Definition scalar_in_bounds (ty: scalar_ty) (x: Z) : bool :=
  scalar_ge_min ty x && scalar_le_max ty x .

Lemma scalar_in_bounds_valid (ty: scalar_ty) (x: Z) :
  scalar_in_bounds ty x = true -> scalar_min ty <= x <= scalar_max ty .
Proof.
  unfold scalar_in_bounds.
  intros H.
  destruct (scalar_ge_min ty x) eqn:Hmin.
  - destruct (scalar_le_max ty x) eqn:Hmax.
    + pose (scalar_ge_min_valid ty x Hmin).
      pose (scalar_le_max_valid ty x Hmax).
      lia.
    + inversion H.
  - inversion H.
Qed.

Import Sumbool.

Definition mk_scalar (ty: scalar_ty) (x: Z) : result (scalar ty) :=
  match sumbool_of_bool (scalar_in_bounds ty x) with
  | left H => Return (exist _ x (scalar_in_bounds_valid _ _ H))
  | right _ => Fail_ Failure
  end.

Definition scalar_add {ty} (x y: scalar ty) : result (scalar ty) := mk_scalar ty (to_Z x + to_Z y).

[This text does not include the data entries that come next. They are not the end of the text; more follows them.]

/-! ### The ring and delivery -/

/-- `RingPush` and `Latency` (49_output_and_synthesis.md R340, R341): the sample at the write position, every other one
kept, and a full ring drops its oldest sample, so that the count stops at the capacity. -/
def Obligations.RingPush : Prop :=
  ∀ (r : Ring) (x : Int), r.pos < 0x4000 → r.start < 0x4000 → Rising r.output →
    let full := r.latency params = 0x3FFF
    let p := r.push params x
    r.latency params ≤ 0x3FFF ∧
    sampleAt p.output r.pos = x ∧ (∀ k, k ≠ r.pos → sampleAt p.output k = sampleAt r.output k) ∧
    p = { r with
      output := p.output
      pos := (r.pos + 1) % 0x4000
      start := if full then (r.start + 1) % 0x4000 else r.start } ∧
    p.latency params = if full then 0x3FFF else r.latency params + 1

/-- `Flush` (49_output_and_synthesis.md R344) with its frames in mono and in stereo (R346, R347): the block the ring has,
then the last delivered sample held, every slot of the buffer written once.  The premise on the history array is its
canonical form. -/
def Obligations.FlushFrames : Prop :=
  ∀ (length : Nat) (s : State), Rising s.dev.ring.history →
    let r := s.dev.ring
    let bits := s.dev.cfg.bits
    let n := min length (r.latency params)
    let start := (r.start + n) % 0x4000
    let frame := fun k : Nat =>
      if k < n then sampleAt r.output ((r.start + k) % 0x4000)
      else sampleAt r.output (((start : Int) - 1) % 0x4000).toNat
    ∃ (buffer : List Slot) (history : List (Nat × Int)) (hpos : Nat),
      runEvent (.flush length) s = .next { s with
        dev := { s.dev with ring := { r with start := start, history := history, hpos := hpos } }
        host := { s.host with buffer := buffer }
        outcome := .ok } ∧
      (match s.dev.cfg.channels with
      | .mono => buffer = (List.range length).map (fun k => encodeSlot bits (frame k)) ∧
          history = r.history ∧ hpos = r.hpos
      | .stereo => buffer.length = 2 * length ∧ hpos = r.hpos + length ∧
          (∀ k, k < length →
            buffer[2 * k]? = some (encodeSlot bits
              (if k < 64 then sampleAt r.history ((r.hpos + k) % 64) else frame (k - 64))) ∧
            buffer[2 * k + 1]? = some (encodeSlot bits (frame k))) ∧
          (∀ k, length ≤ k + 64 → k < length → sampleAt history ((r.hpos + k) % 64) = frame k) ∧
          ∀ k, length ≤ k → k < 64 →
            sampleAt history ((r.hpos + k) % 64) = sampleAt r.history ((r.hpos + k) % 64))

/-- A block is two contiguous runs, split where the ring wraps (49_output_and_synthesis.md, section 3).  That the two
descriptions of a block are the same sequence the spec marks as derived, from the definition of mod. -/
def Obligations.BlockWraps : Prop :=
  ∀ (r : Ring) (n : Nat), r.start < 0x4000 → n ≤ r.latency params →
    let n1 := min n (0x4000 - r.start)
    r.block params n = (List.range n).map (fun k => sampleAt r.output ((r.start + k) % 0x4000)) ∧
    r.block params n = (List.range n1).map (fun k => sampleAt r.output (r.start + k)) ++
      (List.range (n - n1)).map (fun k => sampleAt r.output k)

/-- `Encode` (49_output_and_synthesis.md R345): the sample itself in 16 bits, `floor(s / 256) + 128` in 8 bits, neither
cut off for a sample in range. -/
def Obligations.EncodedSamples : Prop :=
  ∀ x : Int, -32767 ≤ x → x ≤ 32767 →
    (∃ w : BitVec 16, encodeSlot 16 x = .word w ∧ w.toInt = x) ∧
    ∃ b : Byte, encodeSlot 8 x = .byte b ∧ (b.toNat : Int) = x / 256 + 128

/-- `EndFrame` with `Rebase` (49_output_and_synthesis.md, section 2): it completes, the output is skipped unless the path
is `SYNTH`, a stream is there and the lock is not refused, every finite time counter is lowered by the frame's length, and
the lock's two calls pair up, in the model's own counters (log entry 9).  That the three counters that are caught up stay
at or above 0 the spec marks as derived, from its rules for the catch-up and the end of a frame. -/
def Obligations.EndFrameRebases : Prop :=
  ∀ (s : State) (frameCycles : Nat) (stream : Option Nat) (a : LockAnswer),
    s.Inv params → s.onTime → 0 < frameCycles → frameCycles ≤ s.inp.now →
      let c := s.caughtUp params
      let lower := fun x : Int => x - (frameCycles : Int) * s.dev.clk.fixed
      let flushed := flushRing params s.dev.cfg (stream.getD 0) c.ring
      let delivers := stream.isSome = true ∧ s.dev.cfg.synth = .synth ∧ a ≠ .refused
      execEndFrame frameCycles stream a s = .next { s with
        dev := { c with
          clk := { c.clk with
            rateCounter := lower c.clk.rateCounter
            frameCounter := lower c.clk.frameCounter
            dmcClock := lower c.clk.dmcClock
            frameIrqClock := c.clk.frameIrqClock.map lower
            extCounter := c.clk.extCounter.map lower }
          ring := if delivers then flushed.2 else c.ring }
        inp := { s.inp with now := s.inp.now - frameCycles }
        outcome := .ok
        host :=
          { buffer := if delivers then flushed.1 else s.host.buffer
            locks := s.host.locks + (if delivers ∧ a = .granted then 1 else 0)
            unlocks := s.host.unlocks + (if delivers ∧ a = .granted then 1 else 0) } } ∧
      0 ≤ lower c.clk.rateCounter ∧ 0 ≤ lower c.clk.frameCounter ∧ 0 ≤ lower c.clk.dmcClock

/-! ### The clock converter -/

/-- `EffectiveRate` and `Derive` (47_clock_converter.md R292, R293): the least multiplier that divides exactly, the bound
if there is none, and the pair made with it. -/
def Obligations.DeriveLeastMultiplier : Prop :=
  (∀ sampleRate speed tv, effectiveRate params sampleRate speed tv =
    if speed ≠ 0 then sampleRate * (if tv = .ntsc then 60 else 50) / speed else sampleRate) ∧
  ∀ (tv : TvMode) (r : Nat), 0 < r →
    let base := if tv = .ntsc then 236250000 else 212813700
    let v := derive params tv r
    1 ≤ v.m ∧ v.m ≤ 511 ∧
    (∀ k, 1 ≤ k → k < v.m → base * k % r ≠ 0) ∧
    (base * v.m % r = 0 ∨ v.m = 511 ∧ ∀ k, 1 ≤ k → k ≤ 511 → base * k % r ≠ 0) ∧
    v.rate = base * v.m / r ∧ v.fixed = (if tv = .ntsc then 11 else 8) * v.m

/-- The outcomes of `Configure`, in the order of their checks, with no change of state unless it is `ok`, and a hard reset
under the new settings when the TV mode changes; and no other operation answers an error or `NoOp`
(60_exceptions.md R381, R385). -/
def Obligations.ConfigureOutcomes : Prop :=
  (∀ (new : Settings) (s : State),
    let r := effectiveRate params new.sampleRate new.speed new.tv
    ∃ t : State, runEvent (.configure new) s = .next t ∧
      t.outcome =
        (if new.sampleRate = 0 then .invalidSampleRate
        else if new.bits ≠ 8 ∧ new.bits ≠ 16 then .unsupportedBits
        else if r = 0 then .invalidSampleRate
        else if (derive params new.tv r).rate = 0 then .invalidSampleRate
        else if new = s.dev.cfg then .noOp
        else .ok) ∧
      (t.outcome ≠ .ok → t = { s with outcome := t.outcome }) ∧
      (t.outcome = .ok → t.dev.cfg = new) ∧
      (t.outcome = .ok → new.tv ≠ s.dev.cfg.tv →
        runEvent (.reset true) { s with dev := { s.dev with cfg := new } } = .next t)) ∧
  (∀ (i : Instr) (s t : State), exec i s = .next t →
    if i = .statusR then ∃ v, t.outcome = .okValue v else t.outcome = .ok) ∧
  ∀ (e : HostEvent) (s t : State), (∀ new, e ≠ .configure new) → runEvent e s = .next t → t.outcome = .ok

/-- `Configure` that takes new settings of the same TV mode up (47_clock_converter.md R295, R296): every finite time and
the four timers scaled by `newFixed / oldFixed`, every derived period recomputed, and nothing else changed. -/
def Obligations.ReconfigureScales : Prop :=
  ∀ (new : Settings) (s : State), configureRefuses params new s.dev.cfg = none → new.tv = s.dev.cfg.tv →
    let v := deriveFor params new
    let d := s.dev
    let scale := fun c : Int => c * v.fixed / d.clk.fixed
    let cc := (params.cpuDiv new.tv : Int) * v.fixed
    let osc := fun (o : Osc) (frequency : Int) =>
      { o with rate := (v.rate : Int), fixed := (v.fixed : Int), timer := scale o.timer, frequency := frequency }
    let square := fun q : Square => { q with
      osc := osc q.osc (if q.validFrequency = true then ((q.waveLength.toNat : Int) + 1) * 2 * cc
        else q.osc.frequency * v.fixed / d.clk.fixed) }
    runEvent (.configure new) s = .next { s with
      outcome := .ok
      dev := { d with
        cfg := new
        clk := { d.clk with
          fixed := v.fixed
          rate := v.rate
          rateCounter := scale d.clk.rateCounter
          frameCounter := scale d.clk.frameCounter
          dmcClock := scale d.clk.dmcClock
          frameIrqClock := d.clk.frameIrqClock.map scale
          extCounter := d.clk.extCounter.map scale }
        sq0 := square d.sq0
        sq1 := square d.sq1
        tri := { d.tri with osc := osc d.tri.osc (((d.tri.waveLength.toNat : Int) + 1) * cc) }
        noise := { d.noise with
          osc := osc d.noise.osc ((((params.noisePeriod new.tv).getD d.noise.periodIndex.toNat 0 : Nat) : Int) * cc) }
        dmc := { d.dmc with
          frequency := (((params.dmcPeriod new.tv).getD d.dmc.rateIndex.toNat 0 : Nat) : Int) * cc } } }

/-- In a sound state a `Configure` that changes only the width, the channel count or the path changes nothing but the
settings, and one of the same TV mode carries a counter of `k` whole master clocks to exactly `k` of the new scale
(47_clock_converter.md; inferred from its rules on `Rescale`). -/
def Obligations.ConfigureKeepsPhase : Prop :=
  ∀ (new : Settings) (s : State), s.Inv params → configureRefuses params new s.dev.cfg = none →
    new.tv = s.dev.cfg.tv →
      ∃ t : State, runEvent (.configure new) s = .next t ∧
        (new.sampleRate = s.dev.cfg.sampleRate → new.speed = s.dev.cfg.speed →
          t = { s with dev := { s.dev with cfg := new }, outcome := .ok }) ∧
        (∀ k : Int, s.dev.clk.frameCounter = k * s.dev.clk.fixed → t.dev.clk.frameCounter = k * t.dev.clk.fixed) ∧
        (∀ k : Int, s.dev.clk.dmcClock = k * s.dev.clk.fixed → t.dev.clk.dmcClock = k * t.dev.clk.fixed) ∧
        ∀ k : Int, s.dev.clk.frameIrqClock = some (k * s.dev.clk.fixed) →
          t.dev.clk.frameIrqClock = some (k * t.dev.clk.fixed)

Definition scalar_sub {ty} (x y: scalar ty) : result (scalar ty) := mk_scalar ty (to_Z x - to_Z y).

Definition scalar_mul {ty} (x y: scalar ty) : result (scalar ty) := mk_scalar ty (to_Z x * to_Z y).

Definition scalar_div {ty} (x y: scalar ty) : result (scalar ty) :=
  if to_Z y =? 0 then Fail_ Failure else
  mk_scalar ty (to_Z x / to_Z y).

Definition scalar_rem {ty} (x y: scalar ty) : result (scalar ty) := mk_scalar ty (Z.rem (to_Z x) (to_Z y)).
  
Definition scalar_neg {ty} (x: scalar ty) : result (scalar ty) := mk_scalar ty (-(to_Z x)).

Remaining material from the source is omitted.